Lentiviral-Mediated Gene Therapy for Patients with Fanconi Anemia [Group a]: Updated Results from Global RP-L102 Clinical Trials

Background: Fanconi Anemia (FA) is a rare inherited deoxyribonucleic acid (DNA) repair disorder that results in progressive and severe bone marrow failure (BMF) within the first decade of life in 80% of patients. Allogeneic hematopoietic stem cell transplant (alloHSCT) is potentially curative of BMF, with survival exceeding 80% in experienced centers. AlloHSCT is limited by donor availability and patients may experience short- and long-term toxicities, including 100-day transplant associated mortality, graft-vs-host disease (GvHD), and 3- to 4-fold increased cancer risk. Mozafancogene autotemcel (fanca-cel; RP-L102) is a gene therapy product comprised of autologous hematopoietic stem and progenitor cells (HSPCs) transduced with a lentiviral vector (LV) encoding a functional copy of the FANCA gene. In contrast to alloHSCT, fanca-cel is administered without antecedent conditioning, relying on the proliferative advantage of the gene-corrected cells to enable engraftment. Here, we present data from patients with FA complementation group A (FA-A) treated with fanca-cel in global Phase 1/2 studies with ≥1 year of follow-up.

Methods: Patients with FANCA mutations, age ≥1 year, no HLA-matched sibling donor and ≥30 CD34+ cells/µL in bone marrow (BM) were eligible. Peripheral blood (PB) mononuclear cells were collected via leukapheresis after mobilization with granulocyte colony-stimulating factor (G-CSF) and plerixafor. Following CD34+ enrichment, HSPCs were transduced with an LV carrying the FANCA gene and infused without cryopreservation or conditioning. Patients are being followed for safety and efficacy (increasing vector copy number [VCN], mitomycin-C [MMC] resistance in BM colony forming cells [CFCs]), and stabilization of cytopenias for 3 years in both the parent study and subsequently in a long-term follow-up (LTFU) study.

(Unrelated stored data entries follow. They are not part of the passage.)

/-- Pages that must leave and that no operation holds: clean ones are freed at once, and the first dirty one
is spilled, one at a time. -/
def State.pushOut (s : State) (fs : List MemFlt) (st : Nat) : State :=
  let goes (r : Resid) : Bool := s.mustLeave st r && !r.stuck && !s.pageHeld st r.q r.page
    && !(s.moves st).any (fun m => m.frame == r.frame)
  let dirty := (s.resid st).find? (fun r => goes r && r.dirty)
  let busy := (s.moves st).any (fun m => m.kind == .spill)
  let s := s.setResid st ((s.resid st).filter (fun r => !(goes r && !r.dirty)))
  let s := match dirty with
    | some r => if busy then s else s.startSpill fs st r
    | none => s
  s.leftPool st

/-- PAGE_MOVE_COMPLETE (R281 to R286, R293): all 16 completions of the move that uses a frame have come. -/
def execPageMoveComplete (st : StopNo) (frame : Fin 128) (fs : List MemFlt) (s : State) :
    Host.Outcome State Fault Refusal :=
  let st := st.val
  match (s.moves st).find? (fun m => m.frame == frame.val) with
  | none => .next s
  | some m =>
    let ts := m.tags.filterMap (fun g => s.engineTxn st g)
    if ts.length < m.tags.length then .next s
    else
      let s1 := (s.engineTake st m.tags).setMoves st ((s.moves st).filter (fun x => x.frame != frame.val))
      .next (s.keepQe (((s1.moveDone st m ts).pushOut fs st).qRun (calmQIn fs) st))

/-- A device access that has its answer (R280, R285). -/
def State.devDone (s : State) (st : Nat) (o : QOp) (t : Txn) : State :=
  if t.status ≠ stOK then s.opFault st o 5 t.status
  else if o.head.opc = opENQ then s.enqDone st o
  else
    let v := joinNat 512 (t.data.map (·.toNat))
    s.readJudge st o (BitVec.ofNat 64 v) false (fun _ s => (v, false, s))

/-- DEV_ACCESS_COMPLETE (R280, R285, R286): the answer to an operation's device access is taken. -/
def execDevAccessComplete (st : StopNo) (tag : Fin 1024) (fs : List MemFlt) (s : State) :
    Host.Outcome State Fault Refusal :=
  let st := st.val
  match (s.qops st).find? (fun o => o.dev == some tag.val), s.engineTxn st tag.val with
  | some o, some t =>
    .next (s.keepQe (((s.engineTake st [tag.val]).devDone st o t).qRun (calmQIn fs) st))
  | _, _ => .next s

end Sys2Proof.Machine
end

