/-- Copy every counter into the snapshot registers (R493). -/
def State.snapshot (s : State) (st : Nat) (cnt : Nat) : State :=
  let s := forUpTo 16 (fun n s =>
    (s.setReg (stopReg st (sPMC_SNAP + 8 * n)) (BitVec.ofNat 32 (s.pmc st n))).setReg
      (stopReg st (sPMC_SNAP + 8 * n + 4)) (BitVec.ofNat 32 (s.pmc st n / 2 ^ 32))) s
  let a := stopReg st sSNAP_STAT
  (s.setFld a 0 16 cnt).setFld a 16 16 (s.fld a 16 16 + 1)

/-- A host value of DEFL_CTRL takes force at the boundary Hearth named (R79): all but ESC_EPOCH. -/
def State.deflApply (s : State) (cnt : Word32) : State :=
  match s.frame.deflNxt with
  | none => s
  | some (v, n) =>
    if n = cnt then
      forUpTo nStops (fun st s =>
        let a := stopReg st sDEFL_CTRL
        s.setReg a (withField v 2 2 (s.fld a 2 2))) s
    else s

/-- The frame as the boundary leaves it (R83, R79, R71). -/
def Frame.boundary (f : Frame) : Frame :=
  let c := f.frameCnt + 1
  let (nxt, ep) := match f.deflNxt with
    | some (v, n) => if n = c then (none, some (fieldOf v 2 2)) else (some (v, n), f.epochNxt)
    | none => (none, f.epochNxt)
  { f with fpos := 0, due := false, flenPrev := f.flen48, sframe := (f.sframe + 1) % 64, frameCnt := c, fNew := false,
           deflNxt := nxt, epochNxt := ep }

/-- FRAME_BOUNDARY (R83, R108, R129, R130, R493): F − 1 is over and FPOS returns to 0. `late` lists
the helpers that had not finished the ended frame's work, with the stop of each. -/
def execFrameBoundary (late : List (Fin 8 × StopNo)) (s : State) : Host.Outcome State Fault Refusal :=
  if !s.frame.due then .next s
  else
    let f := s.frame.boundary
    let t := s.deflApply f.frameCnt
    let t := { t with ni := { t.ni with gstale := [] } }
    let t := forUpTo nStops (fun st t =>
      let k := (Tab.get (fun _ => 0) t.ni.gframe st + 1) % t.gcycle st
      { t with ni := { t.ni with gframe := Tab.set (fun _ => 0) t.ni.gframe st k } }) t
    let t : State := late.foldl (fun (t : State) o => t.overrun o.1.val o.2.val (Tab.get (fun _ => 0) s.ni.gstale o.2.val)) t
    let t : State := if t.flag gSNAP_CTRL 0 ∧ f.frameCnt.toNat % 2 ^ t.fld gSNAP_CTRL 1 4 = 0 then
        forUpTo nStops (fun st t => t.snapshot st (f.frameCnt.toNat % 2 ^ 16)) t else t
    .next { s with frame := f, regs := t.regs, ni := t.ni, recs := t.recs }

/-- ESC_GAP at one stop's column direction (R75). The record names the ring of track A (log entry 147). -/
def State.escGap (s : State) (st d : Nat) : State :=
  if Tab.get (fun _ => false) s.ring.escSeen (st * 2 + d) || s.fld gFAB_STATE 0 4 == 7 then s
  else
    ((s.raiseFlag (stopReg st sDEFL_STAT) 5).deflCnt st 7).raise st
      (recIdx sevCONTAINED caESC_GAP (ringAt st (4 + 2 * d)) s.frame.epoch)

/-- EPOCH_BOUNDARY (R71, R75): the escape count advances; a changed ESC_EPOCH takes force. -/
def execEpochBoundary (s : State) : Host.Outcome State Fault Refusal :=
  if !s.frame.epochDue || s.frame.due || s.swapDue then .next s
  else
    let t := forUpTo nStops (fun st t => (t.escGap st 0).escGap st 1) s
    let t := match s.frame.epochNxt with
      | none => t
      | some e => forUpTo nStops (fun st t => t.setFld (stopReg st sDEFL_CTRL) 2 2 e) t
    .next { s with
      frame := { s.frame with epoch := (s.frame.epoch + 1) % 48, epochPos := 0, epochDue := false,
                              epochSel := (s.frame.epochNxt.getD s.frame.epochSel) % 4, epochNxt := none }
      regs := t.regs
      recs := t.recs
      ring := { s.ring with escSeen := [] } }

/-- STARVATION (R70): a direction's counter has reached STARVE_LIMIT. -/
def execStarvation (st : StopNo) (d : Fin 4) (s : State) : Host.Outcome State Fault Refusal :=
  let v := s.dir st.val d.val
  if s.fld (stopReg st.val sDEFL_CTRL) 4 12 ≤ v.starve ∧ !v.starved then
    let t := (s.setDir st.val d.val { v with starved := true }).deflCnt st.val 6
    .next { s with ring := t.ring, regs := t.regs }
  else .next s

/-- What becomes of an incomplete packet (R51): a posted write whose PWACK is sent expects no other
response, and no source is known of a packet of which no slot was checked. -/
def State.dropReasm (s : State) (st : Nat) (r : Reasm) : State :=
  let s := s.setReasm st ((s.reasm st).filter (fun q => !(q.src == r.src && q.store == r.store)))
  let s := s.count (stopReg st sRING_STAT) 0 16 1
  match r.slots with
  | x :: _ =>
    let x := r.slots.getLastD x
    if r.store = 1 ∧ !(opPosted x.opc && x.opc != opNOTIFY && decide (x.dport < 2)) then s.refuseWith st x stTIMEOUT
    else s.raise st (recGen x.dport sevCONTAINED caREASM (some x.part)
      (specGen 0 x.opc r.src.tag (peerOf r.src.die r.src.stop r.src.port) 0 0 0))
  | [] => s.raise st (recGen 3 sevCONTAINED caREASM none (specGen 0 0 0 0 0 0 0))

/-- Every slot of an incomplete packet has been admitted: those still missing are in the ejection stage (R51). -/
def State.allHere (s : State) (st : Nat) (r : Reasm) : Bool :=
  let here := (s.ej st).filter (fun e => e.store == r.store && e.slot.src == r.src && e.slot.crcOk)
  (List.range (r.plen + 1)).all (fun k => r.slots.any (·.pseq == k) || here.any (·.slot.pseq == k))

/-- REASM_DROP (R51): a packet is still incomplete when the rc that lies REASM_LIMIT after the admission of its first
slot is over. A last slot admitted by then wins. -/
def execReasmDrop (st : StopNo) (src : Src) (s : State) : Host.Outcome State Fault Refusal :=
  match (s.reasm st.val).find? (fun r => r.src == src
      && decide (s.fld (stopReg st.val sRING_CTRL) 0 20 < s.frame.rcs - r.born) && !s.allHere st.val r) with
  | none => .next s
  | some r => .next (s.keepRec (s.dropReasm st.val r))

end Sys2Proof.Machine
end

Results: As of September 2023, 14 patients aged 1 to 6 years at enrollment have undergone successful apheresis and treatment with fanca-cel without significant complications. Mean (SD) age at infusion was 4.05 (1.65) years (range: 1.8-7.0 years); 57.1% were female and majority of the patients were White (not Hispanic or Latino). Twelve patients have ≥12 months of follow-up; mean (SD) follow-up was 2.95 (0.97) years (range: 1.5-4.5 years). Progressive and sustained genetic correction was observed in 8 of the 12 patients with ≥12 months of follow-up, indicative of the corrected cells' proliferative advantage. Improvement in BM MMC-resistance, demonstrative of phenotypic correction, was identified in 7 patients at 12 months post-gene therapy; one additional patient developed BM MMC-resistance and preliminary evidence of hematologic stabilization after 36 months, during the LTFU observation. Genetic and phenotypic correction have been associated with sustained hematologic stability. Additional data will be presented at the time of the meeting.

The most common treatment-emergent adverse events (TEAEs) were pyrexia, anemia, thrombocytopenia, upper respiratory tract infection, and neutropenia. The majority of TEAEs were mild/moderate in severity, non-serious, and unrelated to fanca-cel. One patient experienced a Grade 2 transient infusion-related reaction that resolved without additional clinical sequelae. Overall clonality and diversity indices (Gini, Shannon, and UC50) indicated predominantly polyclonal integration patterns. There were no signs of bone marrow dysplasia, clonal dominance or insertional oncogenesis related to fanca-cel. No patients developed myelodysplastic syndrome (MDS) or acute myelocytic leukemia (AML). Two patients were withdrawn from the study and underwent successful alloHSCT for BMF (n=1) and an unrelated thoracic non-Hodgkin lymphoma (n=1).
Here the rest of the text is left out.